I just wanted to block ALL traffic from a GREEN IP to the RED interface. I thought I knew how to build the rule and what I have blocks websites but all other traffic goes through. Please see image. This is rule #1 in my list. I’m trying to block a camera and the feed flows to the Internet as if there was no rule.
Frustrated, I used SSH and issued the iptables rule that simply got the job done.
iptables -A INPUT -i eth1 -s 192.168.1.32 -j DROP
I updated firwall.local with this for permanence (start / stop).
There must be some precedence-order thing I’m overlooking because this which can be easily done from BASH should be possible in IPFire’s GUI with no problems.
Please educate me, ridicule me, whatever…
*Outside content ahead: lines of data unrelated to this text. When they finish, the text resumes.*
-- ==== Sys2Proof/Decode.lean ====
section
/-! DEFINITION. The Instruction Decoder (spec/30_encoding.md R60 to R67) and the encoder beside it (R70). -/

namespace Sys2Proof

/-- The pure, total decoder of two bytes (R62): op = byte0 >> 4, x = byte0 & 0xF, y = byte1 >> 4, n = byte1 & 0xF,
nn = byte1, nnn = ((byte0 & 0xF) << 8) | byte1. -/
def decodeFields (byte0 byte1 : Byte) : Fields where
  op  := byte0.extractLsb' 4 4
  x   := byte0.extractLsb' 0 4
  y   := byte1.extractLsb' 4 4
  n   := byte1.extractLsb' 0 4
  nn  := byte1
  nnn := (byte0.extractLsb' 0 4).setWidth 12 <<< 8 ||| byte1.setWidth 12

/-- Second level of the dispatch for op = 0x0, keyed by the whole word (R66). -/
def select0 (f : Fields) : Option Instr :=
  if f.nnn = 0x0E0#12 then some .cls
  else if f.nnn = 0x0EE#12 then some .ret
  else none

/-- Second level of the dispatch for op = 0x8, keyed by n (R66). -/
def select8 (f : Fields) : Option Instr :=
  if f.n = 0x0#4 then some (.ldReg f.x f.y)
  else if f.n = 0x1#4 then some (.orReg f.x f.y)
  else if f.n = 0x2#4 then some (.andReg f.x f.y)
  else if f.n = 0x3#4 then some (.xorReg f.x f.y)
  else if f.n = 0x4#4 then some (.addReg f.x f.y)
  else if f.n = 0x5#4 then some (.subReg f.x f.y)
  else if f.n = 0x6#4 then some (.shr f.x f.y)
  else if f.n = 0x7#4 then some (.subnReg f.x f.y)
  else if f.n = 0xE#4 then some (.shl f.x f.y)
  else none

/-- Second level of the dispatch for op = 0xE, keyed by nn (R66). -/
def selectE (f : Fields) : Option Instr :=
  if f.nn = 0x9E#8 then some (.skp f.x)
  else if f.nn = 0xA1#8 then some (.sknp f.x)
  else none

/-- Second level of the dispatch for op = 0xF, keyed by nn (R66). -/
def selectF (f : Fields) : Option Instr :=
  if f.nn = 0x07#8 then some (.ldVxDT f.x)
  else if f.nn = 0x0A#8 then some (.ldVxK f.x)
  else if f.nn = 0x15#8 then some (.ldDTVx f.x)
  else if f.nn = 0x18#8 then some (.ldSTVx f.x)
  else if f.nn = 0x1E#8 then some (.addI f.x)
  else if f.nn = 0x29#8 then some (.ldF f.x)
  else if f.nn = 0x33#8 then some (.ldB f.x)
  else if f.nn = 0x55#8 then some (.storeRegs f.x)
  else if f.nn = 0x65#8 then some (.loadRegs f.x)
  else none

/-- The dispatch on the decoded fields (R66); `none` is an illegal word (R67). -/
def select (f : Fields) : Option Instr :=
  if f.op = 0x0#4 then select0 f
  else if f.op = 0x1#4 then some (.jp f.nnn)
  else if f.op = 0x2#4 then some (.call f.nnn)
  else if f.op = 0x3#4 then some (.seImm f.x f.nn)
  else if f.op = 0x4#4 then some (.sneImm f.x f.nn)
  else if f.op = 0x5#4 then (if f.n = 0x0#4 then some (.seReg f.x f.y) else none)
  else if f.op = 0x6#4 then some (.ldImm f.x f.nn)
  else if f.op = 0x7#4 then some (.addImm f.x f.nn)
  else if f.op = 0x8#4 then select8 f
  else if f.op = 0x9#4 then (if f.n = 0x0#4 then some (.sneReg f.x f.y) else none)
  else if f.op = 0xA#4 then some (.ldI f.nnn)
  else if f.op = 0xB#4 then some (.jpV0 f.nnn)
  else if f.op = 0xC#4 then some (.rnd f.x f.nn)
  else if f.op = 0xD#4 then some (.drw f.x f.y f.n)
  else if f.op = 0xE#4 then selectE f
  else selectF f

/-- The byte at the lower address, the high byte of the word (20_memory.md R43). -/
def highByte (w : Word) : Byte := w.extractLsb' 8 8

/-- The byte at the next address, the low byte of the word (20_memory.md R43). -/
def lowByte (w : Word) : Byte := w.extractLsb' 0 8

/-- w = byte0 || byte1 (R60). -/
def wordOf (byte0 byte1 : Byte) : Word := byte0.setWidth 16 <<< 8 ||| byte1.setWidth 16

/-- The instruction of a word, `none` where it is illegal. -/
def decodeWord (w : Word) : Option Instr := select (decodeFields (highByte w) (lowByte w))

/-- Decoding a list of bytes: the first two are the word, big-endian (R43, R60). -/
def decode : List Byte → Decoded
  | byte0 :: byte1 :: rest =>
    match select (decodeFields byte0 byte1) with
    | some i => .instr i rest
    | none => .illegal (wordOf byte0 byte1)
  | _ => .short

/-- Encoding from fields for patterns with x, y, n (R70): w = (op << 12) | (x << 8) | (y << 4) | n. -/
def wordXYN (op x y n : Nibble) : Word :=
  op.setWidth 16 <<< 12 ||| x.setWidth 16 <<< 8 ||| y.setWidth 16 <<< 4 ||| n.setWidth 16

/-- Encoding from fields for patterns with x and nn (R70): w = (op << 12) | (x << 8) | nn. -/
def wordXNN (op x : Nibble) (nn : Byte) : Word :=
  op.setWidth 16 <<< 12 ||| x.setWidth 16 <<< 8 ||| nn.setWidth 16

/-- Encoding from fields for patterns with nnn (R70): w = (op << 12) | nnn. -/
def wordNNN (op : Nibble) (nnn : Imm12) : Word := op.setWidth 16 <<< 12 ||| nnn.setWidth 16

/-- The word of an instruction (R64, R70). -/
def encode : Instr → Word
  | .cls => wordNNN 0x0 0x0E0
  | .ret => wordNNN 0x0 0x0EE
  | .jp nnn => wordNNN 0x1 nnn
  | .call nnn => wordNNN 0x2 nnn
  | .seImm x nn => wordXNN 0x3 x nn
  | .sneImm x nn => wordXNN 0x4 x nn
  | .seReg x y => wordXYN 0x5 x y 0x0
  | .ldImm x nn => wordXNN 0x6 x nn
  | .addImm x nn => wordXNN 0x7 x nn
  | .ldReg x y => wordXYN 0x8 x y 0x0
  | .orReg x y => wordXYN 0x8 x y 0x1
  | .andReg x y => wordXYN 0x8 x y 0x2
  | .xorReg x y => wordXYN 0x8 x y 0x3
  | .addReg x y => wordXYN 0x8 x y 0x4
  | .subReg x y => wordXYN 0x8 x y 0x5
  | .shr x y => wordXYN 0x8 x y 0x6
  | .subnReg x y => wordXYN 0x8 x y 0x7
  | .shl x y => wordXYN 0x8 x y 0xE
  | .sneReg x y => wordXYN 0x9 x y 0x0
  | .ldI nnn => wordNNN 0xA nnn
  | .jpV0 nnn => wordNNN 0xB nnn
  | .rnd x nn => wordXNN 0xC x nn
  | .drw x y n => wordXYN 0xD x y n
  | .skp x => wordXNN 0xE x 0x9E
  | .sknp x => wordXNN 0xE x 0xA1
  | .ldVxDT x => wordXNN 0xF x 0x07
  | .ldVxK x => wordXNN 0xF x 0x0A
  | .ldDTVx x => wordXNN 0xF x 0x15
  | .ldSTVx x => wordXNN 0xF x 0x18
  | .addI x => wordXNN 0xF x 0x1E
  | .ldF x => wordXNN 0xF x 0x29
  | .ldB x => wordXNN 0xF x 0x33
  | .storeRegs x => wordXNN 0xF x 0x55
  | .loadRegs x => wordXNN 0xF x 0x65

/-- The two bytes of an instruction as memory holds them, lower address first (R70). -/
def encodeBytes (i : Instr) : List Byte := [highByte (encode i), lowByte (encode i)]

/-- The word of an instruction given by the opcode table's own bit numbers: bit 0 is the least significant bit of
the one 16-bit word, bits at and above nbits are 0. -/
def tableWord (nbits w : Nat) : Word := BitVec.ofNat 16 (w % 2 ^ nbits)

/-- The bytes of that instruction in memory order (big-endian, 20_memory.md R43). -/
def tableBytes (nbits w : Nat) : List Byte := [highByte (tableWord nbits w), lowByte (tableWord nbits w)]

/-- What the decoder reads from an instruction whose bits are w, numbered as spec/opcode_table.json numbers them. No
instruction is longer than 16 bits (R60), so a longer one is none. -/
def decodeTableWord (nbits w : Nat) : Option Instr :=
  if 16 < nbits then none
  else match decode (tableBytes nbits w) with
    | .instr i [] => some i
    | _ => none

end Sys2Proof
end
I thank you all for any help you can provide.
Oh, by the way:
For context: I’m using Core Update 141 - wrestling with DNS issues
Thank you for the suggestion! I went back and assigned my camera a different IP (because iptables was blocking it) so I could test the new rule. I tried the “ANY” setting yesterday with no joy and decided to try it again because you were kind enough to suggest it.
Here’s what I realized. In short, it worked, and this is why it didn’t yesterday… When these cameras are on they make a persistent connection to the manufacturer’s web service. When I put the rule in place I simply stopped and started the app thinking that was a good test when, in fact, the camera was still connected. As you know a new rule does not affect ongoing connections so I wrongly thought the rule was not working.